-- ==== Sys2Proof/Machine/Bank.lean ====
section
/-! DEFINITION. Bank commands: their records, their issue, their turns on the pseudo-channels and their completion
(R330 to R339, R344 to R350). -/

namespace Sys2Proof.Machine

/-! Records (R331, R335, R337). -/

def bkAnchor (r : List Byte) : Nat := recNat r 0x00 8
def bkStride (r : List Byte) : Int := signed 64 (recNat r 0x08 8)
def bkControl (r : List Byte) : Nat := recNat r 0x10 4
def bkLen0 (r : List Byte) : Nat := recNat r 0x14 4
def bkMembers (r : List Byte) : Nat := fld (bkControl r) 0 6 + 1
def bkCounter (r : List Byte) : Nat := fld (bkControl r) 6 4
def bkScopeCode (r : List Byte) : Nat := fld (bkControl r) 10 3
def bkTrap (r : List Byte) : Bool := bit (bkControl r) 13
def bkRel (r : List Byte) : Bool := bit (bkControl r) 14
def bkScope (r : List Byte) : Scope := (scopeOf (bkScopeCode r)).getD .grp

def bkCode (r : List Byte) : Nat := recNat r 0x18 8
def bkCount (r : List Byte) : Nat := recNat r 0x20 4
def bkStart (r : List Byte) : Nat := recNat r 0x24 4

def bkVector (r : List Byte) : Nat := recNat r 0x18 8
def bkVlen (r : List Byte) : Nat := recNat r 0x20 4
def bkEntry (r : List Byte) : Nat := recNat r 0x24 4
def bkOp1 (r : List Byte) : Nat := recNat r 0x28 8
def bkLen1 (r : List Byte) : Nat := recNat r 0x30 4
def bkRlen (r : List Byte) : Nat := recNat r 0x34 4
def bkResult (r : List Byte) : Nat := recNat r 0x38 8

def pageBytes : Nat := 2 ^ 21

/-- The rules of the header. -/
def bkHeaderOk (k : BankKind) (r : List Byte) : Bool :=
  fld (bkControl r) 15 17 == 0 && bkScopeCode r < 6 && bkStride r % (pageBytes : Int) == 0 &&
    (bkStride r != 0 || bkMembers r == 1) && (if k = .run then bkLen0 r != 0 else bkLen0 r == 0 && !bkRel r)

/-- The rules of the fields after it. -/
def bkFieldsOk (k : BankKind) (r : List Byte) (words : List Nat) : Bool :=
  match k with
  | .load =>
    allZero (recBytes r 0x28 24) && bkCode r % 4 == 0 && 1 ≤ bkCount r && bkCount r ≤ 256 && bkStart r ≤ 255 &&
      bkStart r + bkCount r ≤ 256 && words.all fun w => match decodeBank w with | .ok _ => true | .error _ => false
  | .fence => allZero (recBytes r 0x18 40)
  | .run =>
    bkVlen r % 32 == 0 && bkVlen r ≤ 2048 && bkEntry r < 256 && (bkOp1 r == 0) == (bkLen1 r == 0) && bkRlen r % 256 == 0 &&
      bkRlen r ≤ 2 ^ 31 && (bkRlen r != 0 || bkResult r == 0)

/-! Ranges (R332, R337, R338). -/

/-- Where a range lies: on this device's banks or a peer's, by its locator; none when it does not lie in one CC page. -/
abbrev BankPlace := Option (Option Nat × Nat)

/-- Translate the start of a range of n bytes; its faults trap, and a range outside one CC page is refused later. Only the
page of its start is translated (log 38). -/
def State.bankRange (s : State) (va n : Nat) (write : Bool) : Except (Cond × Bool) BankPlace :=
  if windowOf va != .ordinary then .error (⟨.address, va, false⟩, write)
  else
    match s.translate s.agent va with
    | .error m => .error (⟨.page, va, m⟩, write)
    | .ok l =>
      match permCond l (if write then Acc.store 1 else Acc.load 1) with
      | some c => .error (⟨c, va, false⟩, write)
      | none =>
        let pa := l.pa + (va - l.base)
        let inside := (va - l.base) + n ≤ l.size && pa % pageBytes + n ≤ pageBytes
        match l.target with
        | .cc => .ok (if inside then some (none, pa) else none)
        | .peer d _ => .ok (if inside && pa < 2 ^ 39 then some (some d, pa) else none)
        | _ => .ok none

/-- A range of no bytes is neither translated nor checked. -/
def State.bankRange0 (s : State) (va n : Nat) (write : Bool) : Except (Cond × Bool) BankPlace :=
  if n = 0 then .ok (some (none, 0)) else s.bankRange va n write

/-- The three ranges of a member. -/
abbrev MemberPlaces := BankPlace × BankPlace × BankPlace

/-- The address of a field for member j. -/
def memberVa (r : List Byte) (field j : Nat) : Nat := wrap 64 ((field : Int) + (j : Int) * bkStride r)

/-- One range of a command: its start, its length, and whether it is written. -/
abbrev BankSpan := Nat × Nat × Bool

/-- The ranges of one member, in the record's order; only a run uses those of no bytes as nothing. -/
def memberSpans (k : BankKind) (r : List Byte) (j : Nat) : BankSpan × BankSpan × BankSpan :=
  ((memberVa r (bkAnchor r) j, if k = .run then max 1 (bkLen0 r) else 1, false),
   (memberVa r (bkOp1 r) j, if k = .run then bkLen1 r else 0, true),
   (memberVa r (bkResult r) j, if k = .run then bkRlen r else 0, true))

def vectorSpan (k : BankKind) (r : List Byte) : BankSpan := (bkVector r, if k = .run then bkVlen r else 0, false)

/-- Every range of nonzero length of a command (R332). -/
def bankSpans (k : BankKind) (r : List Byte) : List BankSpan :=
  (((List.range (bkMembers r)).flatMap fun j => let m := memberSpans k r j
    [m.1, m.2.1, m.2.2]) ++ [vectorSpan k r]).filter fun x => x.2.1 != 0

/-- The condition that a command's ranges report: the first of R355 over them all, then the first in the record's order. -/
def State.bankFault (s : State) (k : BankKind) (r : List Byte) : Option (Cond × Bool) :=
  let cs := (bankSpans k r).filterMap fun x => match s.bankRange x.1 x.2.1 x.2.2 with
    | .error c => some c
    | .ok _ => none
  least (fun a b => condRank a.1.cls < condRank b.1.cls) cs

def State.spanPlace (s : State) (x : BankSpan) : BankPlace := (s.bankRange0 x.1 x.2.1 x.2.2).toOption.getD none

/-- Where the ranges of every member lie, once none of them faults. -/
def State.bankMembers (s : State) (k : BankKind) (r : List Byte) : List MemberPlaces :=
  (List.range (bkMembers r)).map fun j => let m := memberSpans k r j
    (s.spanPlace m.1, s.spanPlace m.2.1, s.spanPlace m.2.2)


def placePa (p : BankPlace) : Nat := (p.map (·.2)).getD 0
def placeDev (p : BankPlace) : Option Nat := p.bind (·.1)

/-- A used range lies in a CC page of the member's pseudo-channel and device. -/
def rangeWith (a p : BankPlace) (n : Nat) : Bool := n == 0 || (p.isSome && placeDev p == placeDev a && pcOf (placePa p) == pcOf (placePa a))

/-- The checks of R338 on the ranges; the members of a command on a peer are all on that peer (log 39). -/
def bankPlacesOk (k : BankKind) (r : List Byte) (ms : List MemberPlaces) (vec : BankPlace) : Bool :=
  let dev := (ms.head?.map fun m => placeDev m.1).getD none
  (ms.all fun m => m.1.isSome && placeDev m.1 == dev && rangeWith m.1 m.2.1 (bkLen1 r) && rangeWith m.1 m.2.2 (bkRlen r)) &&
    (k != .run || ((bkVlen r == 0 || (vec.isSome && placeDev vec == dev)) &&
      (ms.map fun m => pcOf (placePa m.1)).eraseDups.length == ms.length))

def rangeOf (p : BankPlace) (n : Nat) : Range := ⟨placePa p / pageBytes * pageBytes, placePa p % pageBytes, n⟩
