-- ==== Sys2Proof/Machine/Control.lean ====
section
/-! DEFINITION. The scalar stream's control: system functions, status registers, idempotent regions, FENCE, TRAP, branches
and jumps (R22, R23, R109 to R113, R120 to R122, R268), and words that encode no instruction (R83). -/

namespace Sys2Proof.Machine

/-! System functions (R120, R121). -/

def execNop (s : State) : Host.Outcome State Fault Refusal := .next s.next4

/-- The split's lanes retire, its entry is free, and overflow records move up; the group may retire (R31, R171, R172). -/
def execExit (s : State) : Host.Outcome State Fault Refusal :=
  .next ((s.modCurGroup fun g => (g.setSplit s.cur.split none).refill 64).retireGroup s.cur.wg s.cur.g)

/-- The quarter's other READY splits issue before this split's next instruction. -/
def execYield (s : State) : Host.Outcome State Fault Refusal :=
  .next (s.modCurSplit fun x => { x with yielded := true }).next4

def execBrk (s : State) : Host.Outcome State Fault Refusal := .next (s.trap (Trap.plain .brk))

def execTrap (code : BitVec 20) (s : State) : Host.Outcome State Fault Refusal :=
  .next (s.trap ⟨.trap, 0, false, false, false, code.toNat⟩)

/-- A word that encodes no instruction raises ILLEGAL: at its own PC in the scalar stream, at its lane index in the lane
stream, with no other effect (R83). -/
def execIllegalEncoding (lane : Bool) (s : State) : Host.Outcome State Fault Refusal :=
  .next (if lane then s.laneRaise .illegal else s.trap (Trap.plain .illegal))

/-! Status registers (R22). -/

/-- CYCLE of a core: cycles of its island's clock since device reset. -/
def State.cycle (s : State) (core : CoreIx) : Nat :=
  let c := s.core core
  c.cycleBase + (s.time - c.cycleSince) * c.mhz / 1000

/-- The value of a status register. -/
def State.sysRead (s : State) (n : Nat) : Nat :=
  let l := s.launchOf s.cur.wg
  let w := s.wg? s.cur.wg
  let nx := (l.map Launch.nwgx).getD 1
  let ny := (l.map Launch.nwgy).getD 1
  let j := (w.map (·.j)).getD 0
  match n with
  | 0x00 => Config.lanes
  | 0x01 => Config.logLanes
  | 0x02 => s.cur.g
  | 0x03 => j % nx
  | 0x04 => j / nx % ny
  | 0x05 => j / nx / ny
  | 0x06 => nx
  | 0x07 => ny
  | 0x08 => (l.map Launch.nwgz).getD 1
  | 0x09 => (s.clusterOf s.cur.wg).1
  | 0x0A => (s.clusterOf s.cur.wg).2
  | 0x0B => s.curCore % Config.coresPerReach
  | 0x0C => reachOfCore s.curCore
  | 0x0D => s.hostif.devnum.toNat
  | 0x0E => (s.curGroup.map (·.flags.toNat)).getD 0
  | 0x0F => s.cycle s.curCore
  | 0x10 => s.now
  | 0x11 => (s.curGroup.map (·.seed.toNat)).getD 0
  | 0x12 => (s.core s.curCore).epoch
  | 0x13 => (w.map (·.wgerr.toNat)).getD 0
  | 0x14 => s.curLcb
  | 0x15 => (l.map Launch.args).getD 0
  | n => if n < 0x30 then (w.map fun x => (x.counter (n - 0x20)).issued).getD 0
         else (w.map fun x => (x.counter (n - 0x30)).completed).getD 0

/-- SYSR and SYSW of FLAGS, and SYSW of SEED, wait until every earlier-enqueued lane instruction has retired (R33). -/
def State.laneBusy (s : State) : Bool := s.queued LaneEntry.isWord

/-- A queued lane instruction that will advance SEED (R33, R50). -/
def LaneEntry.writesSeed (flags : Word) (e : LaneEntry) : Bool :=
  match e.item with
  | .word w _ => ((laneInstr? w).map fun i => roundsSr (laneRnd i) flags).getD false
  | _ => false

/-- SYSR waits for the lane stream's earlier writers of the register (R33). -/
def State.sysWaits (s : State) (n : Nat) : Bool :=
  match n with
  | 0x0E => s.laneBusy
  | 0x11 => s.queued fun e => e.writesSeed ((s.curGroup.map (·.flags)).getD 0)
  | _ => false

def execSysr (sd : SReg) (n : BitVec 6) (s : State) : Host.Outcome State Fault Refusal :=
  if !sysReadable n.toNat then .next (s.trap (Trap.plain .illegal))
  else if s.sysWaits n.toNat then .next s.stall
  else .next (s.ws sd (BitVec.ofNat 64 (s.sysRead n.toNat))).next4

/-- A value that SYSW accepts (R23, R284). -/
def sysLegal (n : Nat) (v : Word) : Bool :=
  sysWritable n && (n != 0x0E || flagsLegal v) && (n != 0x13 || wgerrLegal v)

/-- Write a status register. -/
def State.sysWrite (s : State) (n : Nat) (v : Word) : State :=
  match n with
  | 0x0E => s.modCurGroup fun g => { g with flags := v }
  | 0x11 => s.modCurGroup fun g => { g with seed := v }
  | _ => s.modWg s.cur.wg fun x => { x with wgerr := v }

def execSysw (n : BitVec 6) (sa : SReg) (s : State) : Host.Outcome State Fault Refusal :=
  if !sysLegal n.toNat (s.rs sa) then .next (s.trap (Trap.plain .illegal))
  else if n != 0x13 && s.laneBusy then .next s.stall
  else .next (s.sysWrite n.toNat (s.rs sa)).next4

/-! Idempotent regions (R122). -/

def execIrb (s : State) : Host.Outcome State Fault Refusal :=
  if s.laneBusy then .next s.stall
  else .next (s.modCurSplit fun x => { x with region := some ⟨x.pc + 4, x.mask, 0, s.stamp⟩ }).next4

def execIre (s : State) : Host.Outcome State Fault Refusal :=
  if s.laneBusy then .next s.stall
  else .next (s.modCurSplit fun x => { x with region := none }).next4

/-! FENCE (R243, R246, R268). -/

def orderAcquires : Order → Bool | .acq | .ar => true | _ => false
def orderReleases : Order → Bool | .rel | .ar => true | _ => false

/-- After a FENCE .acq of a wide scope, and after any FENCE .ar, later reads are served at their homes (R246). -/
def fenceAcquires (scope : Scope) : Order → Bool
  | .acq => 2 ≤ scopeRank scope
  | .ar => true
  | _ => false

def execFence (scope : Scope) (order : Order) (s : State) : Host.Outcome State Fault Refusal :=
  if s.fenceWaits then .next s.stall
  else
    let t := if orderReleases order then s.release s.curCore scope else s
    .next (if fenceAcquires scope order then t.acquireAs t.curCore t.cur.wg t.cur.g else t).next4

/-! Branches and jumps (R109 to R112). -/

/-- The target of a direct branch (R68). -/
def State.target {n : Nat} (s : State) (offset : BitVec n) : Word := blockOf s.curPc + offset.signExtend 64 * 64

/-- The link of JL and JR: the start of the block after this one. -/
def State.link (s : State) : Word := blockOf s.curPc + 64

def brTaken (cond : BrCond) (a b : Word) : Bool :=
  match cond with
  | .eq => a == b
  | .ne => a != b
  | .lt => decide (a.toInt < b.toInt)
  | .ge => decide (b.toInt ≤ a.toInt)
  | .ltn => decide (a.toNat < b.toNat)
  | .gen => decide (b.toNat ≤ a.toNat)

def execBr (cond : BrCond) (sa sb : SReg) (offset : BitVec 11) (s : State) : Host.Outcome State Fault Refusal :=
  .next (if brTaken cond (s.rs sa) (s.rs sb) then s.goto (s.target offset) else s.next4)

def execJ (offset : BitVec 26) (s : State) : Host.Outcome State Fault Refusal := .next (s.goto (s.target offset))

def execJl (offset : BitVec 26) (s : State) : Host.Outcome State Fault Refusal :=
  .next ((s.ws 47 s.link).goto (s.target offset))

/-- A target that is no block start raises ALIGN-PC with the target as detail (R362). -/
def execJr (sd sa : SReg) (s : State) : Host.Outcome State Fault Refusal :=
  let t := s.rs sa
  if t.toNat % 64 ≠ 0 then .next (s.trap ⟨.alignPc, 0, false, false, false, t.toNat⟩)
  else .next ((s.ws sd s.link).goto t)

/-! Branches on masks (R112, R113). -/

/-- BRM.DIV: the executing split keeps A AND NOT T at PC + 4; the lanes of T go to the target, in a free entry or in an
overflow record (R171). Both splits stand in the table before either makes its block entry (log 31). -/
def Group.divide (g : Group) (k : SplitIx) (taken : LaneMask) (target : Word) : Group :=
  match g.split k with
  | none => g
  | some x =>
    let g' := g.setSplit k (some { x with mask := x.mask &&& ~~~ taken, pc := x.pc + 4, status := .ready, stalled := false })
    match g.freeEntry with
    | some n =>
      ((g'.setSplit n (some { x with mask := taken, pc := target, status := .ready, stalled := false })).arrive k).arrive n
    | none => ({ g' with overflow := g'.overflow ++ [⟨target, taken, x.regs, x.region⟩] } : Group).arrive k

def execBrm (kind : BrmKind) (m : MReg) (offset : BitVec 20) (s : State) : Host.Outcome State Fault Refusal :=
  if s.queued (·.writesMask m.toNat) then .next s.stall
  else
    let a := s.curMask
    let t := (s.curGroup.map fun g => getVec g.m m.toNat 0).getD 0 &&& a
    let jump := s.goto (s.target offset)
    match kind with
    | .any => .next (if t ≠ 0 then jump else s.next4)
    | .all => .next (if t = a then jump else s.next4)
    | .none => .next (if t = 0 then jump else s.next4)
    | .div =>
      .next (if t = a then jump else if t = 0 then s.next4
        else s.modCurGroup fun g => g.divide s.cur.split t (s.target offset))

end Sys2Proof.Machine
end

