/-- An acknowledgement in the window, or at its end, retires the entries below it. -/
def State.retireTo (s : State) (r : ReqId) (ack : BitVec 32) : State :=
  match s.ownStream? r with
  | none => s
  | some t =>
    let d := ack - t.low
    if Config.serialWindow < d.toNat then s
    else
      let s := s.modFabric fun x => { x with orc := x.orc.filter fun e => !(e.reqid == r && decide (e.serial - t.low < d)) }
      s.modOwn r fun t => { t with low := ack }

/-- Where a serial lies against its stream's low (R418). -/
inductive SerialClass where
  | window | behind | outside
  deriving DecidableEq, Repr

def classifySerial (s low : BitVec 32) : SerialClass :=
  if (s - low).toNat < Config.serialWindow then .window
  else if 1 ≤ (low - s).toNat ∧ (low - s).toNat ≤ 2 ^ 31 then .behind
  else .outside

/-- The rows of R419 before the lookup of the entry: the stream's entry is there and its acknowledgement taken, or an
answer has been given. -/
inductive Admit where
  | done (s : State)
  | go (s : State)

def State.allow (s : State) (h : ReqHeader) (kind : Nat) : Admit :=
  if !s.arrives h then .done s
  else if reservedEngine h then .done (s.refuse h kind 4)
  else if h.inc ≠ s.hostif.incarn.toNat then .done (s.reply h kind stIndeterminate false false [])
  else if (s.ownStream? h.reqid).isNone && Config.streamEntries ≤ s.fabric.table.length then .done (s.reply h kind stBusy true false [])
  else
    let s := if (s.ownStream? h.reqid).isSome then s.modOwn h.reqid fun t => { t with last := s.time }
      else s.modFabric fun x => { x with table := x.table ++ [⟨h.reqid, h.ack, s.time⟩] }
    let s := s.retireTo h.reqid h.ack
    match classifySerial h.serial (((s.ownStream? h.reqid).map (·.low)).getD 0) with
    | .behind => .done s
    | .outside => .done (s.refuse h kind 5)
    | .window =>
      match s.fabric.orc.find? fun e => e.reqid == h.reqid && e.serial == h.serial with
      | some e => .done (s.reply h kind e.status false true e.result)
      | none => .go s

/-- The rows after it: the grants, room for an entry, then f, which gives the runs' effect and result; none is a failed
checksum. -/
def State.serialRequest (s : State) (h : ReqHeader) (kind : Nat) (write : Bool) (spans : List (Nat × Nat))
    (f : State → List (List ByteRef) → Option (State × Nat × List Byte)) : State :=
  match s.allow h kind with
  | .done s => s
  | .go s =>
    match s.ownerSpans h write spans with
    | .error c => s.refuse h kind c
    | .ok rs =>
      if Config.orcEntries ≤ s.fabric.orc.length then s.reply h kind stBusy true false []
      else match f s rs with
        | none => s.reply h kind stChecksum false false []
        | some (s, status, data) => (s.cacheResult h status data).reply h kind status false false data
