/-- WARM-RESET. -/
def execWarmReset (ring : Nat) (s : State) : Host.Outcome State Fault Refusal :=
  .next (s.hostRun ring 0x10 fun s c => (s.cmdStart c).warmReset)

/-- FUNCTION_LEVEL_RESET. -/
def execFunctionLevelReset (s : State) : Host.Outcome State Fault Refusal := .next s.warmReset

end Sys2Proof.Machine
end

-.-.-

• What is being asked: Your output should be the listing's lines, exact and complete, from its first line to the line that contains "allZero (recBytes r 0x28", inclusive.

• Solution for this task:
-- ==== Sys2Proof/Machine/Bank.lean ====
section
/-! DEFINITION. Bank commands: their records, their issue, their turns on the pseudo-channels and their completion
(R330 to R339, R344 to R350). -/

namespace Sys2Proof.Machine

/-! Records (R331, R335, R337). -/

def bkAnchor (r : List Byte) : Nat := recNat r 0x00 8
def bkStride (r : List Byte) : Int := signed 64 (recNat r 0x08 8)
def bkControl (r : List Byte) : Nat := recNat r 0x10 4
def bkLen0 (r : List Byte) : Nat := recNat r 0x14 4
def bkMembers (r : List Byte) : Nat := fld (bkControl r) 0 6 + 1
def bkCounter (r : List Byte) : Nat := fld (bkControl r) 6 4
def bkScopeCode (r : List Byte) : Nat := fld (bkControl r) 10 3
def bkTrap (r : List Byte) : Bool := bit (bkControl r) 13
def bkRel (r : List Byte) : Bool := bit (bkControl r) 14
def bkScope (r : List Byte) : Scope := (scopeOf (bkScopeCode r)).getD .grp

def bkCode (r : List Byte) : Nat := recNat r 0x18 8
def bkCount (r : List Byte) : Nat := recNat r 0x20 4
def bkStart (r : List Byte) : Nat := recNat r 0x24 4

def bkVector (r : List Byte) : Nat := recNat r 0x18 8
def bkVlen (r : List Byte) : Nat := recNat r 0x20 4
def bkEntry (r : List Byte) : Nat := recNat r 0x24 4
def bkOp1 (r : List Byte) : Nat := recNat r 0x28 8
def bkLen1 (r : List Byte) : Nat := recNat r 0x30 4
def bkRlen (r : List Byte) : Nat := recNat r 0x34 4
def bkResult (r : List Byte) : Nat := recNat r 0x38 8

def pageBytes : Nat := 2 ^ 21

/-- The rules of the header. -/
def bkHeaderOk (k : BankKind) (r : List Byte) : Bool :=
  fld (bkControl r) 15 17 == 0 && bkScopeCode r < 6 && bkStride r % (pageBytes : Int) == 0 &&
    (bkStride r != 0 || bkMembers r == 1) && (if k = .run then bkLen0 r != 0 else bkLen0 r == 0 && !bkRel r)

/-- The rules of the fields after it. -/
def bkFieldsOk (k : BankKind) (r : List Byte) (words : List Nat) : Bool :=
  match k with
  | .load =>
    allZero (recBytes r 0x28 24) && bkCode r % 4 == 0 && 1 ≤ bkCount r && bkCount r ≤ 256 && bkStart r ≤ 255 &&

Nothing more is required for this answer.